Dandarah, a Brazilian App Offers Panic Button and Safe Spaces to LGBT+ Population

An app that maps safe spaces for LGBT+ people and features a panic button to warn friends of risk was launched on Wednesday in Brazil, one of the deadliest countries to be gay or trans.

The app is called Dandarah, after a trans woman who was murdered in 2017, and received its initial funding from Jean Wyllys, one of Brazil’s few openly gay congressmen who fled the country this year due to death threats.

“The LGBTQ community in Brazil as a whole, and especially the transgender group, is facing a large scope of violence,” said University of Toronto’s Monica Malta, a mental health expert who has studied violence faced by trans women in Brazil.

“We hope that this app will be a strategy to help us (address the violence),” said Malta, who helped develop the app.

Despite recent rulings in favor of LGBT+ rights, including a Supreme Court decision in June making homophobia a crime, religious conservatism and widespread violence often make Brazil a hostile country for gay and trans people.

Brazil had the highest number of trans murders globally – at 130 – in the 12 months up to Sept. 30, according to the Trans Murder Monitoring project.
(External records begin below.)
theorem State.estimateStart_kept {kq : List Instr} {s : State} {mark : Option PourMark} {tStop : Option Nat} {m : Nat}
    (hkq : State.Kept kq s) : State.Kept kq (State.estimateStart s mark tStop m) := by
  unfold State.estimateStart; split; with_reducible refine State.putEst_kept ?_; with_reducible assumption
  with_reducible refine State.wr_kept (State.wr_kept (State.wr_kept (State.wr_kept ?_))); with_reducible assumption

theorem State.restartClose_kept {kq : List Instr} {s : State} {old : State} {closeAt : Nat} {loss : Nat} {n : Nat}
    (hkq : State.Kept kq s) : State.Kept kq (State.restartClose s old closeAt loss n) := by
  unfold State.restartClose; lift_lets -underBinder; intro v8; clear_value v8; intro v9; clear_value v9; intro v10
  clear_value v10; intro v11; refine State.kept_have (q := kq) v11 ?_ (fun hs => ?_); subst v11
  with_reducible refine State.modLsess_kept ?_; with_reducible assumption; clear_value v11; refine State.kept_ite ?_ ?_
  with_reducible assumption; refine State.kept_ite ?_ ?_; split; with_reducible refine State.asOf_kept ?_ ?_
  with_reducible assumption; intro _ _; with_reducible refine State.closeRecord_kept ?_; with_reducible assumption
  with_reducible refine State.closeRecord_kept ?_; with_reducible assumption
  with_reducible refine State.closeRecord_kept ?_; with_reducible assumption

theorem State.outageBounds_kept {kq : List Instr} {s : State} {w0 : Nat} {w1 : Nat} {subW : Nat} (hkq : State.Kept kq
    s) : State.Kept kq (State.outageBounds s w0 w1 subW).2 := by
  unfold State.outageBounds; lift_lets -underBinder; intro v7; clear_value v7; intro v8; clear_value v8; intro v9
  clear_value v9; intro v10; clear_value v10; intro v11; refine State.kept_have (q := kq) v11 ?_ (fun hs => ?_)
  subst v11; with_reducible refine State.kept_upd ?_; with_reducible assumption; intro v13
  refine State.kept_have (q := kq) v13 ?_ (fun hs => ?_); clear_value v11; subst v13
  refine State.kept_forEach (fun x s h => ?_) _ _ ?_; with_reducible refine State.demandClose_kept ?_
  with_reducible assumption; with_reducible assumption; intro v15
  refine State.kept_have (q := kq) v15 ?_ (fun hs => ?_); clear_value v11 v13; subst v15; refine State.kept_ite ?_ ?_
  refine State.kept_forEach (fun x s h => ?_) _ _ ?_; with_reducible refine State.modAcct_kept ?_
  with_reducible assumption; with_reducible assumption; refine State.kept_ite ?_ ?_; with_reducible assumption
  refine State.kept_forEach (fun x s h => ?_) _ _ ?_; refine State.kept_forEach (fun x s h => ?_) _ _ ?_
  with_reducible refine State.wr_kept ?_; with_reducible assumption; with_reducible assumption
  with_reducible assumption; clear_value v11 v13 v15; split; lift_lets -underBinder; intro v23; clear_value v23
  intro v24; clear_value v24; dsimp only; with_reducible refine State.kept_upd ?_
  refine State.kept_snd (by with_reducible assumption) ?_; refine State.kept_ite1 ?_ ?_
  with_reducible refine State.closeBetween_kept ?_; with_reducible assumption; dsimp only; with_reducible assumption

theorem State.outageRecord_kept {kq : List Instr} {s : State} {closeMs : Nat} {valid : Bool} {n : Nat × Nat} (hkq :
    State.Kept kq s) : State.Kept kq (State.outageRecord s closeMs valid n) := by
  unfold State.outageRecord; lift_lets -underBinder; intro v7; clear_value v7
  with_reducible refine State.append_kept ?_; with_reducible assumption

theorem State.tamperCarried_kept {kq : List Instr} {s : State} {k : Nat} {first : Nat} {last : Nat} (hkq : State.Kept
    kq s) : State.Kept kq (State.tamperCarried s k first last) := by
  unfold State.tamperCarried; lift_lets -underBinder; intro v7; clear_value v7; intro v8; subst v8; intro v8
  refine State.kept_have (q := kq) v8 ?_ (fun hs => ?_); subst v8; with_reducible refine State.tamperMany_kept ?_
  with_reducible assumption; intro v10; refine State.kept_have (q := kq) v10 ?_ (fun hs => ?_); clear_value v8
  subst v10; refine State.kept_ite ?_ ?_; with_reducible refine State.wr_kept ?_; with_reducible assumption
  with_reducible assumption; clear_value v8 v10; refine State.kept_ite ?_ ?_; with_reducible assumption
  with_reducible refine State.wr_kept ?_; with_reducible assumption

theorem State.ledgerStart_kept {kq : List Instr} {s : State} {old : State} {cause : Nat} (hkq : State.Kept kq s) :
    State.Kept kq (State.ledgerStart s old cause) := by
  unfold State.ledgerStart; lift_lets -underBinder; intro v6; clear_value v6; split; lift_lets -underBinder; intro v11
  clear_value v11; intro v12; clear_value v12; with_reducible refine State.raise_kept (State.kept_upd ?_)
  with_reducible assumption; lift_lets -underBinder; intro v12; clear_value v12; intro v13; clear_value v13; intro v14
  clear_value v14; intro v15; clear_value v15; intro v16; clear_value v16; intro v17
  refine State.kept_have (q := kq) v17 ?_ (fun hs => ?_); subst v17; with_reducible refine State.loadCommit_kept ?_
  with_reducible assumption; intro v19; refine State.kept_have (q := kq) v19 ?_ (fun hs => ?_); clear_value v17
  subst v19; refine State.kept_forEach (fun x s h => ?_) _ _ ?_; with_reducible refine State.replayRecord_kept ?_
  with_reducible assumption; with_reducible assumption; intro v21
  refine State.kept_have (q := kq) v21 ?_ (fun hs => ?_); clear_value v17 v19; subst v21
  refine State.kept_forEach (fun x s h => ?_) _ _ ?_; with_reducible refine State.replaySession_kept ?_
  with_reducible assumption; with_reducible assumption; intro v23
  refine State.kept_have (q := kq) v23 ?_ (fun hs => ?_); clear_value v17 v19 v21; subst v23
  refine State.kept_forEach (fun x s h => ?_) _ _ ?_; with_reducible refine State.wr_kept (State.wr_kept ?_)
  with_reducible assumption; with_reducible assumption; intro v25
  refine State.kept_have (q := kq) v25 ?_ (fun hs => ?_); clear_value v17 v19 v21 v23; subst v25
  refine State.kept_forEach (fun x s h => ?_) _ _ ?_; with_reducible refine State.replayCask_kept ?_
  with_reducible assumption; with_reducible assumption; intro v27
  refine State.kept_have (q := kq) v27 ?_ (fun hs => ?_); clear_value v17 v19 v21 v23 v25; subst v27
  refine State.kept_forEach (fun x s h => ?_) _ _ ?_; with_reducible refine State.replayPend_kept ?_
  with_reducible assumption; with_reducible assumption; intro v29
  refine State.kept_have (q := kq) v29 ?_ (fun hs => ?_); clear_value v17 v19 v21 v23 v25 v27; subst v29
  refine State.kept_forEach (fun x s h => ?_) _ _ ?_; with_reducible refine State.wr_kept (State.wr_kept ?_)
  with_reducible assumption; with_reducible assumption; intro v31; clear_value v31; intro v32
  refine State.kept_have (q := kq) v32 ?_ (fun hs => ?_); clear_value v17 v19 v21 v23 v25 v27 v29; subst v32
  refine State.kept_forEach (fun x s h => ?_) _ _ ?_; lift_lets -underBinder; intro v35
  refine State.kept_have (q := kq) v35 ?_ (fun hs => ?_); subst v35; with_reducible refine State.estimateStart_kept ?_
  with_reducible assumption; clear_value v35; with_reducible refine State.wr_kept (State.wr_kept ?_)
  with_reducible assumption; with_reducible assumption; intro v34
  refine State.kept_have (q := kq) v34 ?_ (fun hs => ?_); clear_value v17 v19 v21 v23 v25 v27 v29 v32; subst v34
  refine State.kept_ite ?_ ?_; with_reducible assumption; with_reducible refine State.wr_kept ?_
  with_reducible assumption; intro v36; refine State.kept_have (q := kq) v36 ?_ (fun hs => ?_)
  clear_value v17 v19 v21 v23 v25 v27 v29 v32 v34; subst v36; with_reducible refine State.raise_kept ?_
  with_reducible assumption; intro v38; refine State.kept_have (q := kq) v38 ?_ (fun hs => ?_)
  clear_value v17 v19 v21 v23 v25 v27 v29 v32 v34 v36; subst v38; refine State.kept_forEach (fun x s h => ?_) _ _ ?_
  with_reducible refine State.restartClose_kept ?_; with_reducible assumption; with_reducible assumption; intro v40
  clear_value v40 v17 v19 v21 v23 v25 v27 v29 v32 v34 v36 v38; split; lift_lets -underBinder; intro v47
  refine State.kept_have (q := kq) v47 ?_ (fun hs => ?_); subst v47; refine State.kept_ite ?_ ?_
  refine State.kept_snd (by with_reducible assumption) ?_; with_reducible refine State.outageBounds_kept ?_
  with_reducible assumption; with_reducible refine State.outageRecord_kept ?_
  refine State.kept_snd (by with_reducible assumption) ?_; with_reducible refine State.outageBounds_kept ?_
  with_reducible assumption; intro v49; refine State.kept_have (q := kq) v49 ?_ (fun hs => ?_); clear_value v47
  subst v49; refine State.kept_ite ?_ ?_; with_reducible assumption; with_reducible refine State.tamper_kept ?_
  with_reducible assumption; intro v51; clear_value v51; intro v52
  refine State.kept_have (q := kq) v52 ?_ (fun hs => ?_); clear_value v47 v49; subst v52; refine State.kept_ite ?_ ?_
  with_reducible refine State.tamper_kept (State.kept_upd ?_); with_reducible assumption; with_reducible assumption
  clear_value v47 v49 v52; refine State.kept_ite ?_ ?_; with_reducible refine State.tamper_kept ?_
  with_reducible assumption; with_reducible assumption

theorem State.clockStart_kept {kq : List Instr} {s : State} {old : State} {b : BootIn} (hkq : State.Kept kq s) :
    State.Kept kq (State.clockStart s old b) := by
  unfold State.clockStart; lift_lets -underBinder; intro v6; refine State.kept_have (q := kq) v6 ?_ (fun hs => ?_)
  subst v6; with_reducible refine State.setFlag_kept (State.wr_kept (State.wr_kept ?_)); with_reducible assumption
  intro v8; refine State.kept_have (q := kq) v8 ?_ (fun hs => ?_); clear_value v6; subst v8
  with_reducible refine State.setFlag_kept (State.setFlag_kept ?_); with_reducible assumption; intro v10
  refine State.kept_have (q := kq) v10 ?_ (fun hs => ?_); clear_value v6 v8; subst v10
  with_reducible refine State.wrInt_kept (State.wr_kept ?_); with_reducible assumption; clear_value v6 v8 v10
  refine State.kept_ite ?_ ?_; with_reducible refine State.wr_kept (State.wr_kept ?_); with_reducible assumption
  with_reducible assumption

theorem State.hslLoad_kept {kq : List Instr} {s : State} {h : Option HslTable} (hkq : State.Kept kq s) : State.Kept kq
    (State.hslLoad s h) := by
  unfold State.hslLoad; split; with_reducible assumption; lift_lets -underBinder; intro v7
  refine State.kept_have (q := kq) v7 ?_ (fun hs => ?_); subst v7
  with_reducible refine State.wr_kept (State.wr_kept ?_); with_reducible assumption; intro v9
  refine State.kept_have (q := kq) v9 ?_ (fun hs => ?_); clear_value v7; subst v9
  refine State.kept_forEach (fun x s h => ?_) _ _ ?_; split; lift_lets -underBinder; intro v15
  refine State.kept_have (q := kq) v15 ?_ (fun hs => ?_); subst v15
  with_reducible refine State.wr_kept (State.wr_kept (State.setFlag_kept ?_)); with_reducible assumption; intro v17
  refine State.kept_have (q := kq) v17 ?_ (fun hs => ?_); clear_value v15; subst v17
  with_reducible refine State.setFlag_kept (State.setFlag_kept ?_); with_reducible assumption; clear_value v15 v17
  with_reducible refine State.wr_kept (State.wr_kept (State.wr_kept ?_)); with_reducible assumption
  with_reducible assumption; intro v11; refine State.kept_have (q := kq) v11 ?_ (fun hs => ?_); clear_value v7 v9
  subst v11; refine State.kept_forEach (fun x s h => ?_) _ _ ?_; split
  with_reducible refine State.wr_kept (State.wr_kept (State.wr_kept ?_)); with_reducible assumption
  with_reducible assumption; intro v13; clear_value v13 v7 v9 v11; with_reducible refine State.kept_upd ?_
  with_reducible assumption

theorem State.switchSteps_kept {kq : List Instr} {s : State} {b : BootIn} (hkq : State.Kept kq s) : State.Kept kq
    (State.switchSteps s b) := by
  unfold State.switchSteps; lift_lets -underBinder; intro v5; refine State.kept_have (q := kq) v5 ?_ (fun hs => ?_)
  subst v5; refine State.kept_forEach (fun x s h => ?_) _ _ ?_; with_reducible refine State.modCoil_kept ?_
  with_reducible assumption; with_reducible assumption; intro v7; refine State.kept_have (q := kq) v7 ?_ (fun hs => ?_)
  clear_value v5; subst v7; refine State.kept_forEach (fun x s h => ?_) _ _ ?_; with_reducible refine State.trip_kept ?_
  with_reducible assumption; with_reducible assumption; clear_value v5 v7; split
  with_reducible refine State.shuntOn_kept (State.moduleTrip_kept ?_); with_reducible assumption
  with_reducible assumption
Almost 40% of deaths worldwide took place in the 200 million-strong nation.

Dandarah follows a global trend of digital platforms helping to keep LGBT+ people safe, with the GeoSure app, which rates risk for travelers in 30,000 neighborhoods worldwide, adding an LGBT+ safety category to its service last year.

The Brazilian app uses crowdsourcing to designate risky areas for gay and trans people by letting users mark locations where violent incidents occur, as well as police stations and safe spaces, like trans-friendly health clinics and charities.

If they feel in danger, its panic button allows users to alert five registered contacts who receive the user’s location and phone numbers for emergency services.

According to watchdog group Grupo Gay da Bahia, 320 LGBT+ people were murdered in Brazil last year.

Malta decided to launch the app after her study of nearly 3,000 trans women across Brazil revealed their “terrible and widespread experience of violence and discrimination”.

“The key issue for us to think about was … how could we build upon everything the community had and foster something that could give them a better tool to not only report (violence) but also reach out and support each other,” Malta said.

The rights groups and researchers behind Dandarah hope it will help paint a clearer picture of anti-LGBT+ violence in Brazil, where there are no official statistics on these attacks and many crimes go unreported for fear of discrimination.

“It encourages the population to report crimes so we can reduce omission and impunity,” said Bruna Benevides, a trans researcher and activist involved in the project, adding that the app is hosted on a secure server to protect users’ identities.